## Task directions
Working from the records below, repeat exactly the lines starting at the line that contains "s.coveredByKey k o) ∧" and ending at the line that contains "### Commissioning -/", inclusive.

Items from a data source
/-- An aging sweep at its moment (log entry 1) removes exactly the entries of age 3, adds 1 to the age of the others,
begins the next period, latches CLAIM_EXPIRED on the port of each claimant that lost one, and places in the
pending-resolution set the present openings that the removed entries covered (R33, R34, R36, R48). -/
def Obligations.AgingSweepRemovesAgeThree : Prop :=
  ∀ s : State, s.inReset = false → ∃ t : State, exec .agingSweep s = .next t ∧
    t.clock = max s.clock (s.claims.sweepFrom + s.work.settings.agingPeriod * 1000) ∧ t.claims.sweepFrom = t.clock ∧
    (∀ (i : Fin 192) (x : Claim), look s.claims.slots i = some x →
      (x.age = 3 → look t.claims.slots i = none ∧
        hasKind (t.core.notices.ports.get x.claimant.port).latch .claimExpired = true) ∧
      (x.age ≠ 3 → look t.claims.slots i = some { x with age := x.age + 1 })) ∧
    (∀ i : Fin 192, look s.claims.slots i = none → look t.claims.slots i = none) ∧
    (∀ o : OpeningId, o ∈ t.core.resolveSet ↔ o ∈ s.core.resolveSet ∨
      ∃ (i : Fin 192) (x : Claim), look s.claims.slots i = some x ∧ x.age = 3 ∧ s.covered x.scope o) ∧
    t.work = s.work ∧ t.weather = s.weather ∧ t.supply = s.supply ∧ t.ports = s.ports ∧
    t.core.openings = s.core.openings ∧ t.core.slots = s.core.slots ∧ t.core.queue = s.core.queue

/-- STATIC_SET of a LOCKOUT or a PIN on an opening or a zone replaces the entry of its key in its slot, else takes the
lowest-numbered empty slot, else is answered TABLE_FULL; the present openings it covers join the pending-resolution
set, and a LOCKOUT withdraws their unsent DRIVEs by R90. STATIC_CLEAR empties the slot of its key, and the openings join
too; without such an entry it is NOT_FOUND. An absent opening is NO_SUCH_OPENING, a PIN above 100 OUT_OF_RANGE; while
SAVING both are BUSY and change nothing (R39, R40, R41, R48, R90). -/
def Obligations.StaticEntriesAreSetAndCleared : Prop :=
  ∀ (scope subject kind position : Byte) (k : StaticKey) (x : StaticKind) (s : State), s.takes .service →
    spellsKey scope subject k → spellsKind kind position x →
    (s.store.state = .saving →
      exec (.staticSet .service scope subject kind position) s = .next (s.sendingRefusal .service 11 .busy) ∧
      exec (.staticClear .service scope subject) s = .next (s.sendingRefusal .service 12 .busy)) ∧
    (s.store.state = .idle →
      (∀ b : Byte, 100 < b.toNat →
        exec (.staticSet .service scope subject 1 b) s = .next (s.sendingRange .service 11 4)) ∧
      (∀ o : OpeningId, k = .opening o → (look s.work.openings o).present = false →
        exec (.staticSet .service scope subject kind position) s =
          .next (s.sendingRefusal .service 11 .noSuchOpening) ∧
        exec (.staticClear .service scope subject) s = .next (s.sendingRefusal .service 12 .noSuchOpening)) ∧
      ((∀ o : OpeningId, k = .opening o → (look s.work.openings o).present = true) →
        (∀ (i : Fin 32) (y : StaticEntry), WorkWf s → look s.work.statics i = some y → y.key = k →
          (∃ u : State, exec (.staticSet .service scope subject kind position) s =
            .next (u.settled.sendingOk .service 11 [byteOf i.val]) ∧ staticPlaced s i ⟨k, x⟩ u ∧
            (x = .lockout → DrivesWf s → lockoutHandedOver s k u)) ∧
          ∃ t : State, exec (.staticClear .service scope subject) s = .next (t.sendingOk .service 12 []) ∧
            t.work = { s.work with statics := put s.work.statics i none } ∧
            (∀ o : OpeningId, o ∈ t.core.resolveSet ↔ o ∈ s.core.resolveSet ∨ s.coveredByKey k o) ∧
            t.core.openings = s.core.openings ∧ t.core.slots = s.core.slots) ∧
        ((∀ j : Fin 32, hasStaticKey k (look s.work.statics j) = false) →
          exec (.staticClear .service scope subject) s = .next (s.sendingRefusal .service 12 .notFound) ∧
          (∀ i : Fin 32, lowestEmpty s.work.statics i →
            ∃ u : State, exec (.staticSet .service scope subject kind position) s =
              .next (u.settled.sendingOk .service 11 [byteOf i.val]) ∧ staticPlaced s i ⟨k, x⟩ u ∧
              (x = .lockout → DrivesWf s → lockoutHandedOver s k u)) ∧
          ((∀ i : Fin 32, (look s.work.statics i).isSome = true) →
            exec (.staticSet .service scope subject kind position) s =
              .next (s.sendingRefusal .service 11 .tableFull)))))

/-! ### Commissioning -/

/-- In OPERATE the three commissioning writes are answered WRONG_MODE, in COMMISSION while SAVING they are BUSY, and
they change nothing (R3, R26, R176, R179). -/
def Obligations.CommissioningIsGuarded : Prop :=
  ∀ (a b c d e f g h i : Byte) (r : Settings) (s : State), s.takes .service →
    (s.store.mode = .operate →
      exec (.openingWrite .service a b c d e f g h i) s = .next (s.sendingRefusal .service 19 .wrongMode) ∧
      exec (.zoneWrite .service a b c d e f) s = .next (s.sendingRefusal .service 20 .wrongMode) ∧
      exec (.settingsWrite .service r) s = .next (s.sendingRefusal .service 21 .wrongMode)) ∧
    (s.store.mode = .commission → s.store.state = .saving →
      exec (.openingWrite .service a b c d e f g h i) s = .next (s.sendingRefusal .service 19 .busy) ∧
      exec (.zoneWrite .service a b c d e f) s = .next (s.sendingRefusal .service 20 .busy) ∧
      exec (.settingsWrite .service r) s = .next (s.sendingRefusal .service 21 .busy))

/-- An OPENING_WRITE that passes every check of R3 is answered OK and replaces the record's commissioned fields; its live
record begins anew, UNENROLLED or ABSENT with no ability, no failure and no timer, its four counters and link-drop latch
kept; a present one's ENROLL is asked for, and an absent one has no request, no OPENING claim and a clear latch; the
count of the written address is 0. No other record, zone, setting or static entry changes (R3, R4, R22, R23, R123,
R127, R133). -/
def Obligations.OpeningWriteReplacesTheRecord : Prop :=
  ∀ (a b c d e f g h i : Byte) (o : OpeningId) (m : Commissioned) (s : State), s.takes .service →
    s.store.mode = .commission → s.store.state = .idle → openingFields a b c d e f g h i = .ok (o, m) →
    m.paired = true → (s.core.live o).state.bars = false →
    (m.present = true → addressTaken s.work.openings o m = false) →
    ∃ u : State, exec (.openingWrite .service a b c d e f g h i) s = .next (u.settled.sendingOk .service 19 []) ∧
      u.work = { s.work with openings := put s.work.openings o m } ∧
      (m.present = false → look u.weather.latches o = false ∧
        ∀ (j : Fin 192) (x : Claim), look u.claims.slots j = some x → x.scope ≠ .opening o) ∧
      (∀ q : OpeningId, q ≠ o → look u.weather.latches q = look s.weather.latches q) ∧
      u.weather.level = s.weather.level ∧ u.ports = s.ports ∧
      look (u.core.segments.get m.segment).counts m.node = 0 ∧
      (DrivesWf s → u.core.live o = Live.begun m.present (s.core.live o) ∧
        (∀ q : OpeningId, q ≠ o → u.core.live q = s.core.live q) ∧
        (m.present = true → (u.core.pendingOf u.env o 3).isSome = true) ∧
        (m.present = false → ∀ r ∈ (u.core.segments.get (s.env.segment o)).requests, r.opening ≠ o))

/-- A ZONE_WRITE that passes every check of R26 is answered OK and replaces the zone record. It removes exactly the ZONE
claims on the zone and the OPENING claims on its openings, present or not, of a claimant that the zone admitted before and
does not admit now, each with CLAIM_EXPIRED and ZONE_CHANGED on the claimant's port; every other claim is kept. Every
present opening of the zone joins the set, and no other (R26, R27, R36). -/
def Obligations.ZoneWriteEndsAdmission : Prop :=
  ∀ (a b c d e f : Byte) (z : ZoneId) (new : Zone) (s : State), s.takes .service → s.store.mode = .commission →
    s.store.state = .idle → zoneFields a b c d e f = .ok (z, new) →
    ∃ t : State, exec (.zoneWrite .service a b c d e f) s = .next (t.sendingOk .service 20 []) ∧
      t.work = { s.work with zones := put s.work.zones z new } ∧
      (∀ (j : Fin 192) (x : Claim), look t.claims.slots j = some x → look s.claims.slots j = some x) ∧
      (∀ (j : Fin 192) (x : Claim), look s.claims.slots j = some x →
        ((look s.work.zones z).admits x.claimant = true → new.admits x.claimant = false →
          (x.scope = .zone z ∨ ∃ o : OpeningId, x.scope = .opening o ∧ (look s.work.openings o).zone = z) →
          look t.claims.slots j = none ∧
          hasKind (t.core.notices.ports.get x.claimant.port).latch .claimExpired = true ∧
          (t.core.notices.ports.get x.claimant.port).details.claim = some .zoneChanged) ∧
        (((look s.work.zones z).admits x.claimant = false ∨ new.admits x.claimant = true ∨
            (x.scope ≠ .zone z ∧ ∀ o : OpeningId, x.scope = .opening o → (look s.work.openings o).zone ≠ z)) →
          look t.claims.slots j = some x)) ∧
      (∀ o : OpeningId, o ∈ t.core.resolveSet ↔ o ∈ s.core.resolveSet ∨
        ((look s.work.openings o).present = true ∧ (look s.work.openings o).zone = z)) ∧
      t.core.openings = s.core.openings ∧ t.core.queue = s.core.queue ∧ t.core.slots = s.core.slots

/-- In COMMISSION with the store IDLE a SETTINGS_WRITE in range and in relation replaces the whole record and is
answered OK; any other is OUT_OF_RANGE and changes nothing (R179). -/
def Obligations.SettingsWriteIsWholeOrNothing : Prop :=
  ∀ (r : Settings) (s : State), s.takes .service → s.store.mode = .commission → s.store.state = .idle →
    (settingsValid r = true →
      ∃ t : State, exec (.settingsWrite .service r) s = .next (t.sendingOk .service 21 []) ∧
        t.work = { s.work with settings := r } ∧ t.ports = s.ports) ∧
    (settingsValid r = false →
      ∃ i : Byte, exec (.settingsWrite .service r) s = .next (s.sendingRange .service 21 i))

/-- SAVE from IDLE makes the store SAVING with image-valid no and takes the working copies; its completion makes it IDLE,
with image-valid yes exactly where the read back is intact and the content passes, and latches STORE_DONE on the
Service port (R180, R193, R194; the interval in between is log entry 8). -/
def Obligations.SavesBeginAndEnd : Prop :=
  ∀ (intact : Bool) (s : State),
    (s.takes .service → s.store.state = .saving →
      exec (.save .service) s = .next (s.sendingRefusal .service 23 .busy)) ∧
    (s.takes .service → s.store.state = .idle → ∃ t : State,
      exec (.save .service) s = .next (t.sendingOk .service 23 []) ∧ t.store.state = .saving ∧
      t.store.imageValid = false ∧ t.store.image = s.work ∧ t.store.mode = s.store.mode ∧ t.work = s.work ∧
      t.core = s.core) ∧
    (s.inReset = false → s.store.state = .saving → ∃ t : State, exec (.saveCompletion intact) s = .next t ∧
      t.store.state = .idle ∧ t.store.imageValid = (intact && s.store.image.valid) ∧ t.store.image = s.store.image ∧
      t.store.mode = s.store.mode ∧ hasKind (t.core.notices.ports.get .service).latch .storeDone = true ∧
      (t.core.notices.ports.get .service).details.store =
        some (if intact && s.store.image.valid then .ok else .writeFailed) ∧
      t.core.notices.ports.get .security = s.core.notices.ports.get .security ∧ t.work = s.work ∧
      t.core.openings = s.core.openings)

/-- MODE by R180: OPERATE from COMMISSION without a valid image is WRONG_MODE; any other named mode is set and answered
OK; another value is OUT_OF_RANGE with index 1 (R180, and the table of R195 but for one cell). That COMMISSION asked for
in OPERATE is set, where that cell says no change, is the model's choice between the two rules (log entry 50). -/
def Obligations.ModeFollowsItsTable : Prop :=
  ∀ (b : Byte) (s : State), s.takes .service →
    (b = 1 → exec (.mode .service b) s =
      .next (({ s with store := { s.store with mode := .commission } } : State).sendingOk .service 24 [])) ∧
    (b = 0 → (s.store.mode = .operate ∨ s.store.imageValid = true) → exec (.mode .service b) s =
      .next (({ s with store := { s.store with mode := .operate } } : State).sendingOk .service 24 [])) ∧
    (b = 0 → s.store.mode = .commission → s.store.imageValid = false →
      exec (.mode .service b) s = .next (s.sendingRefusal .service 24 .wrongMode)) ∧
    (2 ≤ b.toNat → exec (.mode .service b) s = .next (s.sendingRange .service 24 1))

/-- CLEAR_FAULT of a present FAULTED opening: an enrolled one becomes IDLE with failure count 0 and joins the set, one
that never enrolled becomes UNENROLLED and its ENROLL is asked for; any other present state is NOT_FOUND and changes
nothing (R19, R115). -/
def Obligations.ClearFaultByState : Prop :=
  ∀ (b : Byte) (o : OpeningId) (s : State), s.takes .service → names b o →
    ((look s.work.openings o).present = false →
      exec (.clearFault .service b) s = .next (s.sendingRefusal .service 17 .noSuchOpening)) ∧
    ((look s.work.openings o).present = true → (s.core.live o).state ≠ .faulted →
      exec (.clearFault .service b) s = .next (s.sendingRefusal .service 17 .notFound)) ∧
    ((look s.work.openings o).present = true → (s.core.live o).state = .faulted →
      ((s.core.live o).ability.isSome = true → exec (.clearFault .service b) s =
        .next (((s.withLive o { (s.core.live o).idled with failureCount := 0 }).joining o).settled.sendingOk
          .service 17 [])) ∧
      ((s.core.live o).ability = none → ∃ u : State,
        exec (.clearFault .service b) s = .next (u.settled.sendingOk .service 17 []) ∧
        u.core.live o =
          { s.core.live o with failureCount := 0, faultReason := none, state := .unenrolled } ∧
        (u.core.pendingOf s.env o 3).isSome = true ∧ u.core.resolveSet = s.core.resolveSet))

/-- RESYNC of segment 0, of segment 1 or of both (0, 1, 2). A named segment that can carry traffic begins a pass: its
list the segment's present openings that are not FAULTED, every present opening of the segment at position UNKNOWN; one
that cannot makes its pass DUE with an empty list. A segment not named is not triggered, and the records of a segment
on which no pass begins stay. Another value is OUT_OF_RANGE (R136 to R138). -/
def Obligations.ResyncWaitsForTheSegment : Prop :=
  ∀ (b : Byte) (s : State), s.takes .service →
    (2 < b.toNat → exec (.resync .service b) s = .next (s.sendingRange .service 18 1)) ∧
    (b.toNat ≤ 2 → ∃ u : State, exec (.resync .service b) s = .next (u.settled.sendingOk .service 18 []) ∧
      ∀ g : Segment,
        (b = 2 ∨ (b = 0 ∧ g = .seg0) ∨ (b = 1 ∧ g = .seg1) →
          (s.core.carries s.env g = true → passBegun s g u.core) ∧
          (s.core.carries s.env g = false →
            (u.core.segments.get g).pass = .due ∧ (u.core.segments.get g).resync = [] ∧
            ∀ o : OpeningId, (look s.work.openings o).segment = g → u.core.live o = s.core.live o)) ∧
        ((b = 0 ∧ g = .seg1) ∨ (b = 1 ∧ g = .seg0) → u.core.segments.get g = s.core.segments.get g ∧
          ∀ o : OpeningId, (look s.work.openings o).segment = g → u.core.live o = s.core.live o))

/-! ### Weather -/

/-- R67's exposure: at CLOSE_ALL every present opening; at CLOSE_EXPOSED every present SKYLIGHT and every present WINDOW
that is not sheltered and whose facade is in the arc; at CALM and WATCH none. -/
def Obligations.ExposureByLevelAndArc : Prop :=
  ∀ (work : Content) (arc : BitVec 8) (o : OpeningId),
    (exposed work .closeAll arc o = true ↔ (look work.openings o).present = true) ∧
    (exposed work .closeExposed arc o = true ↔ (look work.openings o).present = true ∧
      ((look work.openings o).kind = .skylight ∨ ((look work.openings o).kind = .window ∧
        (look work.openings o).sheltered = false ∧
        ∃ q : Sector, (look work.openings o).facade = .side q ∧ arc.getLsbD q.val = true))) ∧
    exposed work .watch arc o = false ∧ exposed work .calm arc o = false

## Written solution
            (∀ o : OpeningId, o ∈ t.core.resolveSet ↔ o ∈ s.core.resolveSet ∨ s.coveredByKey k o) ∧
            t.core.openings = s.core.openings ∧ t.core.slots = s.core.slots) ∧
        ((∀ j : Fin 32, hasStaticKey k (look s.work.statics j) = false) →
          exec (.staticClear .service scope subject) s = .next (s.sendingRefusal .service 12 .notFound) ∧
          (∀ i : Fin 32, lowestEmpty s.work.statics i →
            ∃ u : State, exec (.staticSet .service scope subject kind position) s =
              .next (u.settled.sendingOk .service 11 [byteOf i.val]) ∧ staticPlaced s i ⟨k, x⟩ u ∧
              (x = .lockout → DrivesWf s → lockoutHandedOver s k u)) ∧
          ((∀ i : Fin 32, (look s.work.statics i).isSome = true) →
            exec (.staticSet .service scope subject kind position) s =
              .next (s.sendingRefusal .service 11 .tableFull)))))

/-! ### Commissioning -/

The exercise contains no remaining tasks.